** Extracted information follows **
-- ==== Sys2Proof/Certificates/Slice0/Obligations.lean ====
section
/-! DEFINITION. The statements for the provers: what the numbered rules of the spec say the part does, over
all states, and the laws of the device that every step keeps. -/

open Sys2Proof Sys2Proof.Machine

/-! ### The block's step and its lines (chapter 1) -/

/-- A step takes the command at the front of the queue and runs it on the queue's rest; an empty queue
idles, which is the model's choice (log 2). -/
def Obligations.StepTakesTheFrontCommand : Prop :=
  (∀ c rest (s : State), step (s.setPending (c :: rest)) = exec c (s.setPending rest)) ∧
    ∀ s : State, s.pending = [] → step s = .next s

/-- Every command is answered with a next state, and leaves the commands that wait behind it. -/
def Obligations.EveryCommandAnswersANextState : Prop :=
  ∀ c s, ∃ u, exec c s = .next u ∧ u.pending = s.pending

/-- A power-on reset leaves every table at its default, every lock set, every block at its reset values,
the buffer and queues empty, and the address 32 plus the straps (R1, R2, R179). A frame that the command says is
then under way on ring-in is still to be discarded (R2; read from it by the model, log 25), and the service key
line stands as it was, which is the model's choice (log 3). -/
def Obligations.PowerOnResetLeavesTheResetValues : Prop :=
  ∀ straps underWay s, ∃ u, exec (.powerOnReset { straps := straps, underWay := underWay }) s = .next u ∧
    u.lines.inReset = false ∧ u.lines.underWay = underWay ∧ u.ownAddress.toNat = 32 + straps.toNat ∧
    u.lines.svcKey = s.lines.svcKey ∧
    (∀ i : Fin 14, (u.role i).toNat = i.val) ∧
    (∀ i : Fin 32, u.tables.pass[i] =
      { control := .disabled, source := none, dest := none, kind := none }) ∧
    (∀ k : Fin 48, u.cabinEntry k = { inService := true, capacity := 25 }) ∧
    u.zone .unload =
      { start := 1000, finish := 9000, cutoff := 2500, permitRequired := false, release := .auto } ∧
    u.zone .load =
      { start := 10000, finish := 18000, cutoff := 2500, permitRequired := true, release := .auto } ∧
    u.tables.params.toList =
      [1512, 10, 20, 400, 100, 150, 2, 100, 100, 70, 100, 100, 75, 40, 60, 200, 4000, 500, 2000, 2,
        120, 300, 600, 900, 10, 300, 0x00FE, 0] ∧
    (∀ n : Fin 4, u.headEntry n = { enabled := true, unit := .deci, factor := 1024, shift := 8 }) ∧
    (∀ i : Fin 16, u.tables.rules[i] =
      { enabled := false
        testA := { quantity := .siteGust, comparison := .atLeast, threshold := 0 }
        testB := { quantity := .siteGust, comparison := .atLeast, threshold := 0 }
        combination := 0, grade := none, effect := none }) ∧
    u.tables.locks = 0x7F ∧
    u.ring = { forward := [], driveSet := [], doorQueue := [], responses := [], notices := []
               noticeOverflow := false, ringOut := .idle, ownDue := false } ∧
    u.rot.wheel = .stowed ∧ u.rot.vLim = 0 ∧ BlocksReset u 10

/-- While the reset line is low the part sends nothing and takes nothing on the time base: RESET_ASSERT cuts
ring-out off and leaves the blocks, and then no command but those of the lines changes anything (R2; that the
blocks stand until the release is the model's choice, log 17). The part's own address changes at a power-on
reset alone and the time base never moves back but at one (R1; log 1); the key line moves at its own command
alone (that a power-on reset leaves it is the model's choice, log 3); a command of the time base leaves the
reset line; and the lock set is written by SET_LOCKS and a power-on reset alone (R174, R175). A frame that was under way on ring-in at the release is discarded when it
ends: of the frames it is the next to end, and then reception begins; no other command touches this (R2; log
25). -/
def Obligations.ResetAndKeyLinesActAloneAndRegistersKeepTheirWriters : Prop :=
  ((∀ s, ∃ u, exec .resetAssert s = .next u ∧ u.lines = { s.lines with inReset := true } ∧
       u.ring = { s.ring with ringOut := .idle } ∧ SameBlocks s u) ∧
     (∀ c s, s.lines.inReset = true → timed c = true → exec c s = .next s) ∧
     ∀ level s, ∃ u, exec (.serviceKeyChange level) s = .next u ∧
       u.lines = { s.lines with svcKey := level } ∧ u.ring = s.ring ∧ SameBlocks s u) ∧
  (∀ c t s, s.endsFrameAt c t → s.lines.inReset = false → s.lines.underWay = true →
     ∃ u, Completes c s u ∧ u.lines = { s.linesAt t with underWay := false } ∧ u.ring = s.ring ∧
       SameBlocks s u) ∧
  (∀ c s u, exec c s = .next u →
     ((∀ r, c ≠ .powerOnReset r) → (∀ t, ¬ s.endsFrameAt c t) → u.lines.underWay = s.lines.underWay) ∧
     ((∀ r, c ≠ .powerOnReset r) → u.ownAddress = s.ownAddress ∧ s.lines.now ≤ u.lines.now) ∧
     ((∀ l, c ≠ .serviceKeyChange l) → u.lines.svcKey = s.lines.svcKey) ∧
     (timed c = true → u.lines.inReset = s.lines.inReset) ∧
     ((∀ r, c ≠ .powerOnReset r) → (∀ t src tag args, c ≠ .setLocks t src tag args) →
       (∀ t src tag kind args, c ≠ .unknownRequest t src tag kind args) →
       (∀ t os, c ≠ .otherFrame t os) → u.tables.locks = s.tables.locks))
** End of Extracted information **
** Extracted information follows **
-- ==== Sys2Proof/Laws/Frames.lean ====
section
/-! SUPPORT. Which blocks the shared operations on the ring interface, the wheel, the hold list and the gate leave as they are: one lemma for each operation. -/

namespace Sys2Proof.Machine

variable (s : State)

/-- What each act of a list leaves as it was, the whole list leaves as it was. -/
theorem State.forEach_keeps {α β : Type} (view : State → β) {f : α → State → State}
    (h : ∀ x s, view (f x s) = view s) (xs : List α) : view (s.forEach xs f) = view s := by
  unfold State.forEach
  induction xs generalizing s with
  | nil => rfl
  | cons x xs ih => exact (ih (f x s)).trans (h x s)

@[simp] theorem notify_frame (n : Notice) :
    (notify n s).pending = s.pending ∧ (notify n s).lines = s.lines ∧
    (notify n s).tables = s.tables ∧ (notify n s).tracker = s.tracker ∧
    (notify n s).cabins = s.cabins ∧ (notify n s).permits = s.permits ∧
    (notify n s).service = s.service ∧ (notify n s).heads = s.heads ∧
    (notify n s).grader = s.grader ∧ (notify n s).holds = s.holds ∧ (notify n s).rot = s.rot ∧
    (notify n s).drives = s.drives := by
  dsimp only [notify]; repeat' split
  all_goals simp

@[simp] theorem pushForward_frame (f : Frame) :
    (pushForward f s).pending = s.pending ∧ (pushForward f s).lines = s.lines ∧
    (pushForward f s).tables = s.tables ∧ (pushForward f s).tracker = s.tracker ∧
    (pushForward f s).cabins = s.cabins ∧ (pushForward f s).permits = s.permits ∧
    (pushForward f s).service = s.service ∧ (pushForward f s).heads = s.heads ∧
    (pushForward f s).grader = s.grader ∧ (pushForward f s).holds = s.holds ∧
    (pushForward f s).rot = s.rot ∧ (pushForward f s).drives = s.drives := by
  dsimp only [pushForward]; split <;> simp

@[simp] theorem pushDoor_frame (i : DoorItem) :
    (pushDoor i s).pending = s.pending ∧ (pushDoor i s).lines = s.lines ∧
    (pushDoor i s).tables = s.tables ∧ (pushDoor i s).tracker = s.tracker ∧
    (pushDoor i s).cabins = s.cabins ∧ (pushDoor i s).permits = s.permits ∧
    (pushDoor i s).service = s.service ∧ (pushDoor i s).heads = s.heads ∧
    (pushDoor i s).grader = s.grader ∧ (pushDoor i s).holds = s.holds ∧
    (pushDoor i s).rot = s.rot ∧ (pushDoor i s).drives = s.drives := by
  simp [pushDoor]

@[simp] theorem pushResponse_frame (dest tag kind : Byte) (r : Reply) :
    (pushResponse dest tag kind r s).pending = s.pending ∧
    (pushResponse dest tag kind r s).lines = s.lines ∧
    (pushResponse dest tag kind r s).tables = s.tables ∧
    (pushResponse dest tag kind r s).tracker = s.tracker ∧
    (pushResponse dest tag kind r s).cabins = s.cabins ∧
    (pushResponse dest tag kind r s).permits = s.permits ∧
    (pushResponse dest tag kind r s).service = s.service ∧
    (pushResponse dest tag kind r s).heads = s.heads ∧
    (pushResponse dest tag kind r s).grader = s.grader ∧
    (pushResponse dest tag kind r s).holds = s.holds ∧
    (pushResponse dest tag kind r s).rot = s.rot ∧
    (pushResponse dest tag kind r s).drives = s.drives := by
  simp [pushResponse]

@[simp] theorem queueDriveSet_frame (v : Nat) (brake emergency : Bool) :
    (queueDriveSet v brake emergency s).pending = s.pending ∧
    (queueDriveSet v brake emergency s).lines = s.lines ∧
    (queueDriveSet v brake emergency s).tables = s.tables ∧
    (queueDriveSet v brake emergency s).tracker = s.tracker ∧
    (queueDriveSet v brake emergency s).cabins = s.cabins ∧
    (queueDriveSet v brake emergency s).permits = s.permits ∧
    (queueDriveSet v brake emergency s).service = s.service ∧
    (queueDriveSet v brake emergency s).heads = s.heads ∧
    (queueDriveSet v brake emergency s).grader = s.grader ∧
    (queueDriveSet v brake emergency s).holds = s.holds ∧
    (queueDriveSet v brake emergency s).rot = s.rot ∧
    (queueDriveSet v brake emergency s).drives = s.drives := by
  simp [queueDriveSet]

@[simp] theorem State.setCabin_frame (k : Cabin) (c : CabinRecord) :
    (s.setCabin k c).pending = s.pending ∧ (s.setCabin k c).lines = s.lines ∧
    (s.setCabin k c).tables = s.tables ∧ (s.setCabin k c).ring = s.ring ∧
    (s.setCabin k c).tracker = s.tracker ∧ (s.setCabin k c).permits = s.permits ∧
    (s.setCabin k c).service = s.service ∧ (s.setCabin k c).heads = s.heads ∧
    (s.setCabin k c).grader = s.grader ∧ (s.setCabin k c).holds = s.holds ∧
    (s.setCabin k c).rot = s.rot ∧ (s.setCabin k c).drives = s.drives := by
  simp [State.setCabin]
** End of Extracted information **
** Extracted information follows **
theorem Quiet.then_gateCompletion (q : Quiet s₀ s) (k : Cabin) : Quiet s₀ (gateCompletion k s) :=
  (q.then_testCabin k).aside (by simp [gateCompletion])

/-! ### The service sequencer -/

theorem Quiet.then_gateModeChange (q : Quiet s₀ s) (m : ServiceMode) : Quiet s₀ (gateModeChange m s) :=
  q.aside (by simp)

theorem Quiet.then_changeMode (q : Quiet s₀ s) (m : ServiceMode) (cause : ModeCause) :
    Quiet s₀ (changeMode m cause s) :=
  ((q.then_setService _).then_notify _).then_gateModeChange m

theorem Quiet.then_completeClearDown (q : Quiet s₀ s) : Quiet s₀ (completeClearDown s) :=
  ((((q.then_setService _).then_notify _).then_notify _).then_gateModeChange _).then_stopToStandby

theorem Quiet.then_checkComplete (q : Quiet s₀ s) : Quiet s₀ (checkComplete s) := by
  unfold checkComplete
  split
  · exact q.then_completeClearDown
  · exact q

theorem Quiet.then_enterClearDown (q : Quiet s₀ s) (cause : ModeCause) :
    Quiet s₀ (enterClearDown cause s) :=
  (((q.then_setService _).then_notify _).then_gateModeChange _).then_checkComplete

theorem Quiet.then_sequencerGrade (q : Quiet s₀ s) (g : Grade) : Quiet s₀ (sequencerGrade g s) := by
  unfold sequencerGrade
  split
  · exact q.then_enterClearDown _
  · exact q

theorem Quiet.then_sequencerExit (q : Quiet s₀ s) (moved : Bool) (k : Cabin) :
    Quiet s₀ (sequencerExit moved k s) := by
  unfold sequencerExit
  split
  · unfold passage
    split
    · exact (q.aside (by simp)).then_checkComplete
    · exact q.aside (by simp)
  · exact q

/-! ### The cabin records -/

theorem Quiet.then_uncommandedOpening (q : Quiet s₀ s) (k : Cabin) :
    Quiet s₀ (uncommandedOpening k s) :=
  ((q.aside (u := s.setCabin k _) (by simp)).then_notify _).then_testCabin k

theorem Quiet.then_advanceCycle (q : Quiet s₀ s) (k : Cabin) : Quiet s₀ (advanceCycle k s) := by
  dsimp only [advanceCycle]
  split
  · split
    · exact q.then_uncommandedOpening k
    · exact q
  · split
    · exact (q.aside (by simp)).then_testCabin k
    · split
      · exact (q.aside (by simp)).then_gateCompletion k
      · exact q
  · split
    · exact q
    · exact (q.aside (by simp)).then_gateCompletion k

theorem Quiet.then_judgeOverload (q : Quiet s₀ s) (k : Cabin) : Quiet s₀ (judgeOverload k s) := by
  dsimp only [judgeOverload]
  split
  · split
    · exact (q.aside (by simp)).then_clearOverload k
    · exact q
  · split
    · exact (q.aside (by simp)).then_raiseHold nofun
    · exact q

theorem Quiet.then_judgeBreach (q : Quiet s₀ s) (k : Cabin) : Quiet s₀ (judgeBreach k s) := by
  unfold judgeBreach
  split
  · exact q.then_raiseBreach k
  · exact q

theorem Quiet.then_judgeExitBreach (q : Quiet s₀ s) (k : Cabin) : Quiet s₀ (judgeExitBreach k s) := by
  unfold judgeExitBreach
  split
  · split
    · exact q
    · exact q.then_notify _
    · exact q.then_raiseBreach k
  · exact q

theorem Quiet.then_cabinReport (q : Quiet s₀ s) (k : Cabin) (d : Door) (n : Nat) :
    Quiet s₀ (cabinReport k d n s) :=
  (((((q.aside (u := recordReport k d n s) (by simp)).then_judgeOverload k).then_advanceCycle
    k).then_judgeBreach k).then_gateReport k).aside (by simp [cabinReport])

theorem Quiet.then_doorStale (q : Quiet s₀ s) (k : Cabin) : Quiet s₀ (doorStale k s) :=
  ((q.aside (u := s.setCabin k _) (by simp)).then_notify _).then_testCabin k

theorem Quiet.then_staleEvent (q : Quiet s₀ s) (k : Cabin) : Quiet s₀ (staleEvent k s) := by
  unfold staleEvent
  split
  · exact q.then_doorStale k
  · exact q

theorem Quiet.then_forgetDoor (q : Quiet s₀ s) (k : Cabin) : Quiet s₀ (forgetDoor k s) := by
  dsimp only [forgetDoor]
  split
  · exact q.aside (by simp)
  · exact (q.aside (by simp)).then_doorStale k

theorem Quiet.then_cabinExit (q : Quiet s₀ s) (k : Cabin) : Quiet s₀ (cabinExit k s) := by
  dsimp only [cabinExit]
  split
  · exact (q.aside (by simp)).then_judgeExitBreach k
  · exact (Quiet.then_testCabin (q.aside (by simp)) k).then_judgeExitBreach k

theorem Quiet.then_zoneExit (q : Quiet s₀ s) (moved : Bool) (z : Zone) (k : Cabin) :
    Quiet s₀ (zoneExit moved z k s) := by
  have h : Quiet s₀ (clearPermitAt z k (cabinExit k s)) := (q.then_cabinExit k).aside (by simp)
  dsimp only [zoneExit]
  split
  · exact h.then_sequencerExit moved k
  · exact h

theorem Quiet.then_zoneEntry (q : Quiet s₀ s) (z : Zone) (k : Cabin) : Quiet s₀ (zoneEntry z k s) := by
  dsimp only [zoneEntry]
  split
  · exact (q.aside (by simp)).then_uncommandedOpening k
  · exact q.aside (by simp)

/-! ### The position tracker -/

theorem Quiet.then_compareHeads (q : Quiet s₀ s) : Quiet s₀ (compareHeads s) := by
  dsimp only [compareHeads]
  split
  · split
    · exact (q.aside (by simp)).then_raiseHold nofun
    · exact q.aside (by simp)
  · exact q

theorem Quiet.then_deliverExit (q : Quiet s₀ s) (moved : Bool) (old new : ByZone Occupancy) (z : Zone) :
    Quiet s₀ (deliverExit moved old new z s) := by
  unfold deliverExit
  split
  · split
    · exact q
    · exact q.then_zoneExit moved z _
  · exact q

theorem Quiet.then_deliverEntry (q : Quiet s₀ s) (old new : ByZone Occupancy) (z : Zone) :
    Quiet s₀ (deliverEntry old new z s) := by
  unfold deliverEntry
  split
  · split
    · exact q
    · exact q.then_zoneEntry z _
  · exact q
** End of Extracted information **
Aim of the exercise: Beginning at the line with "((((q.then_setService _).then_notify _).then_notify" and ending at the line with "Quiet s₀ (uncommandedOpening", reproduce each line of the data above exactly, and add no other lines.

Exercise result:
  ((((q.then_setService _).then_notify _).then_notify _).then_gateModeChange _).then_stopToStandby

theorem Quiet.then_checkComplete (q : Quiet s₀ s) : Quiet s₀ (checkComplete s) := by
  unfold checkComplete
  split
  · exact q.then_completeClearDown
  · exact q

theorem Quiet.then_enterClearDown (q : Quiet s₀ s) (cause : ModeCause) :
    Quiet s₀ (enterClearDown cause s) :=
  (((q.then_setService _).then_notify _).then_gateModeChange _).then_checkComplete

theorem Quiet.then_sequencerGrade (q : Quiet s₀ s) (g : Grade) : Quiet s₀ (sequencerGrade g s) := by
  unfold sequencerGrade
  split
  · exact q.then_enterClearDown _
  · exact q

theorem Quiet.then_sequencerExit (q : Quiet s₀ s) (moved : Bool) (k : Cabin) :
    Quiet s₀ (sequencerExit moved k s) := by
  unfold sequencerExit
  split
  · unfold passage
    split
    · exact (q.aside (by simp)).then_checkComplete
    · exact q.aside (by simp)
  · exact q

/-! ### The cabin records -/

theorem Quiet.then_uncommandedOpening (q : Quiet s₀ s) (k : Cabin) :
    Quiet s₀ (uncommandedOpening k s) :=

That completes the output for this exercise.